**GIVEN ENTRIES**
/-- A vote need not wait: it is stale, names no chunk of this module's, or finds room (R226). -/
def State.voteGoes (s : State) (q : QueuedTenon) : Bool :=
  let c := q.tenon.context
  s.stale c || (s.ownedChunk c true).isNone || s.voteRoom (ctxColl c) (ctxChunk c)

/-- Votes that waited for a slot are counted while there is room, in the order they came (R226). -/
def State.retryVotes : Nat → State → EdgeId → State
  | 0, s, _ => s
  | n + 1, s, d =>
    match (s.edge d).waiting.find? s.voteGoes with
    | none => s
    | some q => State.retryVotes n ((s.modEdge d fun x => { x with waiting := x.waiting.erase q }).takeVote q) d

/-- The votes that wait at an edge die looked at again. -/
def State.retryEdge (s : State) (d : EdgeId) : State := s.retryVotes (s.edge d).waiting.length d

/-- A member's votes on a chunk reach the owner's vote counter; with every slot busy they wait in their buffer (R198, R226). -/
def State.countVote (s : State) (q : QueuedTenon) : State :=
  let d := chunkEdge (ctxChunk q.tenon.context)
  if s.voteGoes q then (s.takeVote q).retryEdge d else s.modEdge d fun x => { x with waiting := x.waiting ++ [q] }

/-- This module's sign words of a chunk go to its owner (R226). -/
def State.sendVotes (s : State) (coll : Nat) (e : CollEntry) (g : List Nat) (c : Nat) (words : List Byte) : State :=
  let owner := ownerId e g c
  let s := s.noteSent coll c
  if owner = s.moduleId then s.countVote (looseTenon owner (s.context 0 coll c) words)
  else s.emit (s.newTenon 0 owner 0x20 (s.context 0 coll c) words)

/-- The sign passes of every shard that the chunks cover are done (R226). -/
def State.signsReady (s : State) (f : VoteFields) : Bool :=
  match s.collEntry f.coll.toNat with
  | none => true
  | some (e, g) => (runOf f.first.toNat f.count.toNat).all fun c =>
    let m := stackOf e.chunks g.length c
    (chunkShards (s.sill m).active e g.length c).all fun i => s.coll.signed.contains (m.val, i)

/-- One chunk of a VOTE: its sign words read from the sign area. -/
def State.voteChunk (s : State) (coll : Nat) (e : CollEntry) (g : List Nat) (c : Nat) : State :=
  let (words, s, _) := s.readChecked (stackOf e.chunks g.length c) (elemAt e g.length c) (4 * s.chunkBlocksHere e g.length c)
  s.sendVotes coll e g c words

/-- The effect of VOTE (R226). -/
def State.runVote (s : State) (f : VoteFields) : State × Status :=
  match s.collEntry f.coll.toNat with
  | none => (s, .badDescriptor)
  | some (e, g) =>
    State.sendRun (fun s c => s.voteChunk f.coll.toNat e g c) e g (runOf f.first.toNat f.count.toNat) s .done

/-- VOTE (R219, R226). -/
def execVote (c : CmdHead) (f : VoteFields) (s : State) : Out :=
  let good := s.runGood f.coll true f.first f.count
  .next (s.takeCmd c .link (.vote f) (!good || s.signsReady f) good fun s => s.runVote f)

/-- VOTE_RESULT at the link engine (R228). -/
def State.takeVoteResult (s : State) (src : BitVec 15) (context : DWord) (payload : List Byte) : State :=
  s.ifFresh context fun s =>
    let coll := ctxColl context
    let c := ctxChunk context
    match s.collEntry coll with
    | none => s
    | some (e, g) =>
      if !e.vote || decide (e.chunks ≤ c) || decide (ownerId e g c ≠ src) || s.coll.results.contains (coll, c) then s
      else s.landResults coll e g.length c (resultCodes (s.chunkBlocksHere e g.length c) payload)

/-! ## SEND (R219) -/

/-- Bytes land at a module address of this module (R219), but for protected areas (R19; log entry 133). What falls into a GRAD
range is checked (R178). -/
def State.landSend (s : State) (a : Nat) (bytes : List Byte) : State :=
  (s.writeMerged a (s.guardBytes a bytes)).gradCheck a bytes.length

/-- The effect of SEND: the bytes in tenons of up to 16,384, each with its destination address in CONTEXT (R193, R219, R220). -/
def State.runSend (s : State) (b : BayId) (f : SendFields) : State × Status :=
  let bytes := s.readLoft b.die f.src.toNat f.bytes.toNat
  let parts := (chunksOf 16384 (bytes.length + 1) bytes).zipIdx
  if f.dstId = s.moduleId then (parts.foldl (fun s x => s.landSend (f.dst.toNat + 16384 * x.2) x.1) s, .done)
  else
    match s.unreachable f.dstId with
    | some st => (s.lost f.dstId st, st)
    | none =>
      (parts.foldl (fun s x => s.emit (s.newTenon 0 f.dstId 0x01 (BitVec.ofNat 64 (f.dst.toNat + 16384 * x.2)) x.1)) s, .done)

/-- SEND (R219). -/
def execSend (c : CmdHead) (f : SendFields) (s : State) : Out :=
  .next (s.takeCmd c .link (.send f) true (inLoft f.src.toNat f.bytes.toNat) fun s => s.runSend c.bay f)

/-- SEND_DATA at the link engine (R220). -/
def State.takeSendData (s : State) (context : DWord) (payload : List Byte) : State := s.landSend context.toNat payload

/-! ## Void fill (R297) -/

/-- Void chunks of an entry: those not sent in this attempt whose owner can be reached. -/
def State.unsent (s : State) (coll : Nat) (e : CollEntry) (g : List Nat) : List Nat :=
  (List.range e.chunks).filter fun c => !s.coll.sent.contains (coll, c) && (s.ownerLost e g c).isNone

/-- Every chunk that this module has not sent in the attempt goes out void: +0 elements with scales 0, and zero sign words
(R297). -/
def State.voidChunks (s : State) : State :=
  let s := (s.entries false).foldl (fun s x =>
    let (coll, e, g) := x
    (s.unsent coll e g).foldl (fun s c =>
      s.sendChunk coll e g c (List.replicate (33 * s.chunkBlocksHere e g.length c) 0)) s) s
  (s.entries true).foldl (fun s x =>
    let (coll, e, g) := x
    (s.unsent coll e g).foldl (fun s c =>
      s.sendVotes coll e g c (List.replicate (4 * s.chunkBlocksHere e g.length c) 0)) s) s

/-! ## Commands: tenons at the link engine -/

/-- REDUCE_DATA (R220, R222, R223). -/
def execReduceData (src : BitVec 15) (context : DWord) (payload : List Byte) (s : State) : Out :=
  .next (s.takeReduceData src context payload)

/-- GATHER_DATA (R220, R224, R240). -/
def execGatherData (src : BitVec 15) (context : DWord) (payload : List Byte) (s : State) : Out :=
  .next (s.takeGatherData (looseTenon src context payload))

/-- VOTE_SIGNS (R220, R226, R227). -/
def execVoteSigns (src : BitVec 15) (context : DWord) (payload : List Byte) (s : State) : Out :=
  .next (s.countVote (looseTenon src context payload))

/-- VOTE_RESULT (R220, R228). -/
def execVoteResult (src : BitVec 15) (context : DWord) (payload : List Byte) (s : State) : Out :=
  .next (s.takeVoteResult src context payload)

/-- SEND_DATA (R219, R220). -/
def execSendData (src : BitVec 15) (context : DWord) (payload : List Byte) (s : State) : Out :=
  let _ := src
  .next (s.takeSendData context payload)

end Sys2Proof.Machine
end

**DIRECTIONS**
Please copy the lines in the records above between the one holding "match (s.edge d).waiting.find?" and the one holding "(R198, R226). -/", inclusive, exactly and with no other line.

**EXERCISE SOLUTION**
    match (s.edge d).waiting.find? s.voteGoes with
    | none => s
    | some q => State.retryVotes n ((s.modEdge d fun x => { x with waiting := x.waiting.erase q }).takeVote q) d

/-- The votes that wait at an edge die looked at again. -/
def State.retryEdge (s : State) (d : EdgeId) : State := s.retryVotes (s.edge d).waiting.length d

/-- A member's votes on a chunk reach the owner's vote counter; with every slot busy they wait in their buffer (R198, R226). -/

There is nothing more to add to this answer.